(Data extract Opens)

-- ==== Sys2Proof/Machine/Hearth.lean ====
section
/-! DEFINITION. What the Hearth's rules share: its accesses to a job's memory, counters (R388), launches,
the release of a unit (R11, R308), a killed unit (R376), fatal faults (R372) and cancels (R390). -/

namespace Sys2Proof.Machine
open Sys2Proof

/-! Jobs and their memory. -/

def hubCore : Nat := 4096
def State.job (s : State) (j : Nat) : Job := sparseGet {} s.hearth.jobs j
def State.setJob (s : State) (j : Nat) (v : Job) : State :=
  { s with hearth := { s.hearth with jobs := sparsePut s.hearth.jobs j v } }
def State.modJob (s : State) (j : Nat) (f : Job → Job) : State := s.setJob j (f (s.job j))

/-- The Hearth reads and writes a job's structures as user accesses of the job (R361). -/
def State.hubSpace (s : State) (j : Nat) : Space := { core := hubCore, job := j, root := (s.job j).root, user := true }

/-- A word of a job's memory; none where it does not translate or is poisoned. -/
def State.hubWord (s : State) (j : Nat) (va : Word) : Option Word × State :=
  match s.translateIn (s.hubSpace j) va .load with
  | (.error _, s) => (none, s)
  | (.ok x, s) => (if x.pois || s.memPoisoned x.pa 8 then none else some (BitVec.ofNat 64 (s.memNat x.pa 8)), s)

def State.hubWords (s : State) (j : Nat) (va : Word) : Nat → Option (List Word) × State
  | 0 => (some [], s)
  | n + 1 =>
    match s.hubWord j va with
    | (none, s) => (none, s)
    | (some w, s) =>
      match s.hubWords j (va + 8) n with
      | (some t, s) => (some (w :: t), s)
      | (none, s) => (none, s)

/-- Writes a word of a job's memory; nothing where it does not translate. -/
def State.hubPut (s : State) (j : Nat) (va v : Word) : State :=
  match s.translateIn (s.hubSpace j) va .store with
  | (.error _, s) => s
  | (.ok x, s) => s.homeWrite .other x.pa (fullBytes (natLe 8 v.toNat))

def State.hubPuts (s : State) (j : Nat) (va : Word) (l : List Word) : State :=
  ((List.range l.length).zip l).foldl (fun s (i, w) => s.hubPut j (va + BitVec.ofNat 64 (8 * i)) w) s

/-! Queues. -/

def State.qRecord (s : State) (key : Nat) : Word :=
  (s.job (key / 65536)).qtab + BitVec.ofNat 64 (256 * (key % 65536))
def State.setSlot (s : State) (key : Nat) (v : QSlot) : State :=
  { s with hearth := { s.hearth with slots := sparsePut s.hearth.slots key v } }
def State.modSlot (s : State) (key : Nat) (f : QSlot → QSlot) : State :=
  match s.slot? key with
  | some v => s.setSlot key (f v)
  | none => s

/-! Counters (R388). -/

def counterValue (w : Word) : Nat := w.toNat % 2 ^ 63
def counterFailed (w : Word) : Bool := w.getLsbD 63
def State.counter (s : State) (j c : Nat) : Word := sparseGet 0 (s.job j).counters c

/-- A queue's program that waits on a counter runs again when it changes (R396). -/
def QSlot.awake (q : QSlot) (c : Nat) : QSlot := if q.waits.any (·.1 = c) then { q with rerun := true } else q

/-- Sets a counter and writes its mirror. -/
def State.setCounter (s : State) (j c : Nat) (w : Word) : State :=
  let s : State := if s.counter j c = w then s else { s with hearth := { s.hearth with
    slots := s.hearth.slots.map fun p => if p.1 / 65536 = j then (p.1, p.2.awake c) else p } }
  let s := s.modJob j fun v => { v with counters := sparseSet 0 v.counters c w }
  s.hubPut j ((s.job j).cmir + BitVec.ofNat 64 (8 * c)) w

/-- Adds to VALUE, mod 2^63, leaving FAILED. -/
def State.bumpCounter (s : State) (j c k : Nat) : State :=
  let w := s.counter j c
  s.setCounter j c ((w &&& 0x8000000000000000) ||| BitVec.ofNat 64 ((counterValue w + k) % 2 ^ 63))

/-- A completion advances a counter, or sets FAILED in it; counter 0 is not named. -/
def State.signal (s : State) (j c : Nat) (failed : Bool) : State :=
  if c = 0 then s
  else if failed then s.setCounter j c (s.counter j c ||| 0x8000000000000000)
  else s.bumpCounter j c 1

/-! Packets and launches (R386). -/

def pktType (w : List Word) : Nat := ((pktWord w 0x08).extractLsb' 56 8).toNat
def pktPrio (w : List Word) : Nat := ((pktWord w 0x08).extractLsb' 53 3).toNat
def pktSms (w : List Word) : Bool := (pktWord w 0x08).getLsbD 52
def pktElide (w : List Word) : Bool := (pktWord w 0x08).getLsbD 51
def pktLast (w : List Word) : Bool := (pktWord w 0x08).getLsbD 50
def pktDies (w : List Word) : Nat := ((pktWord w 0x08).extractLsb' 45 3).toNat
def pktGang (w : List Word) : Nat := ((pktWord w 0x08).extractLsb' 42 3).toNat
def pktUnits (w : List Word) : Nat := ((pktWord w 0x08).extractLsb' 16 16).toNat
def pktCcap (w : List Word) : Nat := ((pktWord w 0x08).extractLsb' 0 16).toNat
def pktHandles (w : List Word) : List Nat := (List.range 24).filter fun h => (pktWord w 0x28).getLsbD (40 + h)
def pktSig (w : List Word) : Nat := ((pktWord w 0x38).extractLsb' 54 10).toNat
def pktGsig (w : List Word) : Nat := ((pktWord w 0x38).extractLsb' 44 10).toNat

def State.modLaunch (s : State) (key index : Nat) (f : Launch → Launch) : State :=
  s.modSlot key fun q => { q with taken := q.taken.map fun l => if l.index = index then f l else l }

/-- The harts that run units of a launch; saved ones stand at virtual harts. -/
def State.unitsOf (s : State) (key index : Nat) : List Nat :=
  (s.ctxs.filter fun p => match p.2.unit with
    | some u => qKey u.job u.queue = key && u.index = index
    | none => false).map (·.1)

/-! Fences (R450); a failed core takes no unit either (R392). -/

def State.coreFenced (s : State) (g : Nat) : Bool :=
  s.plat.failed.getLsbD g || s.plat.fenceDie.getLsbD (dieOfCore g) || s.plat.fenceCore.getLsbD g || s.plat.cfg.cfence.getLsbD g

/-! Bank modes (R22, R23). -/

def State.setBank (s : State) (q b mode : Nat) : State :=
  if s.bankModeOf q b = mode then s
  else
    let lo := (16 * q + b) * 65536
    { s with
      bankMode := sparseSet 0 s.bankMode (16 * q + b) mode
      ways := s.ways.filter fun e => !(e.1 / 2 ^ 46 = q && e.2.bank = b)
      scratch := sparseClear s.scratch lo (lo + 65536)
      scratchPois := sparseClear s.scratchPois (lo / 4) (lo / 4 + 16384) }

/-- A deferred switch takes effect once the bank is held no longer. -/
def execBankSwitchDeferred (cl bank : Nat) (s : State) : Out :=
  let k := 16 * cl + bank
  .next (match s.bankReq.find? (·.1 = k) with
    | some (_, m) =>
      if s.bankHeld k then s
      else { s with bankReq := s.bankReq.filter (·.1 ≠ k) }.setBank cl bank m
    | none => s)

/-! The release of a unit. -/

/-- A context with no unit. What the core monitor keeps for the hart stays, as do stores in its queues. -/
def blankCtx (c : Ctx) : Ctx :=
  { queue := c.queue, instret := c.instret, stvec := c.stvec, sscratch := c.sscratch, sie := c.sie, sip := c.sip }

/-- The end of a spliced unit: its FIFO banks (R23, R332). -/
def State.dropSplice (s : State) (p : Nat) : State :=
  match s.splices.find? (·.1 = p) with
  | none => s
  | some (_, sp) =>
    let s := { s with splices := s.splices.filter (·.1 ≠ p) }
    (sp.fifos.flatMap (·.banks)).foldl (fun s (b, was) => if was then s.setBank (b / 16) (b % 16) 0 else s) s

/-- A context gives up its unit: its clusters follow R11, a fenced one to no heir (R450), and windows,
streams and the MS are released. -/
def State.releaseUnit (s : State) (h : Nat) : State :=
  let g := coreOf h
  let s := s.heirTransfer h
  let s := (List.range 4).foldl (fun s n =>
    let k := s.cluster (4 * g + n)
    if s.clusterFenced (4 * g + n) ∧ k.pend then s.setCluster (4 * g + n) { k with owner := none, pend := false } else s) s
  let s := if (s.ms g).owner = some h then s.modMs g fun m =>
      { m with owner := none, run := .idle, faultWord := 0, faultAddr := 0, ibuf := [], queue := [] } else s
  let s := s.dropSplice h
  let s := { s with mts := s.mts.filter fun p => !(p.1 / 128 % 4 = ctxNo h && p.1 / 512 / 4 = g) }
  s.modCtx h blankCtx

(Data extract Closes)
(Data extract Opens)

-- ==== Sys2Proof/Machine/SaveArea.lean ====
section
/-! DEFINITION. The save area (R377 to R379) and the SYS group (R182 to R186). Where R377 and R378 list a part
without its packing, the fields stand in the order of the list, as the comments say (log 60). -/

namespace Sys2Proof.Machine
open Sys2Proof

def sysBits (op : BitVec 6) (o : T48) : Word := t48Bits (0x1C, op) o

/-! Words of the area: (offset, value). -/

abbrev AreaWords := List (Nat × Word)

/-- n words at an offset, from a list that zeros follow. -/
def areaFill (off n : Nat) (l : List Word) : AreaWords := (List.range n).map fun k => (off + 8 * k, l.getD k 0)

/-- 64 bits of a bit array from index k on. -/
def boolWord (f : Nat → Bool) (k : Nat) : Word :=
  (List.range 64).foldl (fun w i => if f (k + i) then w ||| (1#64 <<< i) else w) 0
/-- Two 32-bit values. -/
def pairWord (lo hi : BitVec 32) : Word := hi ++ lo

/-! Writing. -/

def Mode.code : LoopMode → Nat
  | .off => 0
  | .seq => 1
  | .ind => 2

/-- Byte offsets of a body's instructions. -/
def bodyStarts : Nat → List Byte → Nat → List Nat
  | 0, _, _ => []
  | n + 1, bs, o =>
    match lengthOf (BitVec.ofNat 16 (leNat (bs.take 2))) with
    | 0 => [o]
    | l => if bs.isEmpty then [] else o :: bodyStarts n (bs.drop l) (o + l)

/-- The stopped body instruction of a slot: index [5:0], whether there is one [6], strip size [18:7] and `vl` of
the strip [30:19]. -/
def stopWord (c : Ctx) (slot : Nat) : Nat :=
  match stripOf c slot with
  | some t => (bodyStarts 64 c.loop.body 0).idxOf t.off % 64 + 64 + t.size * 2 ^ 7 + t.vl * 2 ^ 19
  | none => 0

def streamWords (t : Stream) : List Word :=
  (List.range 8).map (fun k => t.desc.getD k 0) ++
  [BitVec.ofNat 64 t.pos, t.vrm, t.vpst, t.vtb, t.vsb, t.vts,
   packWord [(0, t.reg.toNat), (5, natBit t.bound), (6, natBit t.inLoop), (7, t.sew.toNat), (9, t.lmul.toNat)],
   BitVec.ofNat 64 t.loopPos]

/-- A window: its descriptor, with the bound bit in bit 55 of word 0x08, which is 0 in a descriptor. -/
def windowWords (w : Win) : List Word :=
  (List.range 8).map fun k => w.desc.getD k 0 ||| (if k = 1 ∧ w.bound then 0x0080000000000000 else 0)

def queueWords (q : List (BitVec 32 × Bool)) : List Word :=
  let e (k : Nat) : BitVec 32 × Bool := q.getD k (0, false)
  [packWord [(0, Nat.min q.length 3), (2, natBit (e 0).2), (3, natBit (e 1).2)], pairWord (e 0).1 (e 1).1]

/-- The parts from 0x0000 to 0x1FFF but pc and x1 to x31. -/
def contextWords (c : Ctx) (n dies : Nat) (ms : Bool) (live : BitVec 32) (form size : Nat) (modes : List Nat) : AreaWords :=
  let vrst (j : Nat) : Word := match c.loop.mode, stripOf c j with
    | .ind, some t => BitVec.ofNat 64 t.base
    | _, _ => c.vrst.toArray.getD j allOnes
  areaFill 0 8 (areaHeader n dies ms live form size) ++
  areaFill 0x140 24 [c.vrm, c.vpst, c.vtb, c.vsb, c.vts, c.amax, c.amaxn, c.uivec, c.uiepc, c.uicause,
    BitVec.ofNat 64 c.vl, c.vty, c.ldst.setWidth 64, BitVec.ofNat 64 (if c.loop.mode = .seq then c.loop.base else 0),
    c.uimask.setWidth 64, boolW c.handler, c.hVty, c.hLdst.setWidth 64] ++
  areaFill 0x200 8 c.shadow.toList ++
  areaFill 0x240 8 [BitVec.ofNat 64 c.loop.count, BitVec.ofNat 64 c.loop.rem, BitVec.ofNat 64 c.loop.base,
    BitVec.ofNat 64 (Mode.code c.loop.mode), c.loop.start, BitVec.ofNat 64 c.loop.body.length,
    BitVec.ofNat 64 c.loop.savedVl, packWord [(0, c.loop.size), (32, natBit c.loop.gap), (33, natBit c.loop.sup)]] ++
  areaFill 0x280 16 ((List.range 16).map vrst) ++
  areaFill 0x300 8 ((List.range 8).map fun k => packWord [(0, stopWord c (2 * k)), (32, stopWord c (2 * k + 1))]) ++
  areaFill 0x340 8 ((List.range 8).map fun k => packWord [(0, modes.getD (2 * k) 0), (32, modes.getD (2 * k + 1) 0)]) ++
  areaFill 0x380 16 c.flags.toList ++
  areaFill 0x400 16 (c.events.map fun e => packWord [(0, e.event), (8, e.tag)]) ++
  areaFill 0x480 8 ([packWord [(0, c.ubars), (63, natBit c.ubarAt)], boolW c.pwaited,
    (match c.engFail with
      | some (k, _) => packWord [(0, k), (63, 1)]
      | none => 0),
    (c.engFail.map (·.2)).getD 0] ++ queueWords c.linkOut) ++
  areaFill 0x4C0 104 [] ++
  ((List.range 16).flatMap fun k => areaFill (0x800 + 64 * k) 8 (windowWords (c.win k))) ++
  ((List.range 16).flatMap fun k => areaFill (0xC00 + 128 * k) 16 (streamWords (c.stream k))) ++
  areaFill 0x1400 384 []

(Data extract Closes)

> Problem requirements: Identify the lines of the entries containing the string "What". Copy each such line.

> Output for this exercise:
/-! DEFINITION. What the Hearth's rules share: its accesses to a job's memory, counters (R388), launches,
/-- A context with no unit. What the core monitor keeps for the hart stays, as do stores in its queues. -/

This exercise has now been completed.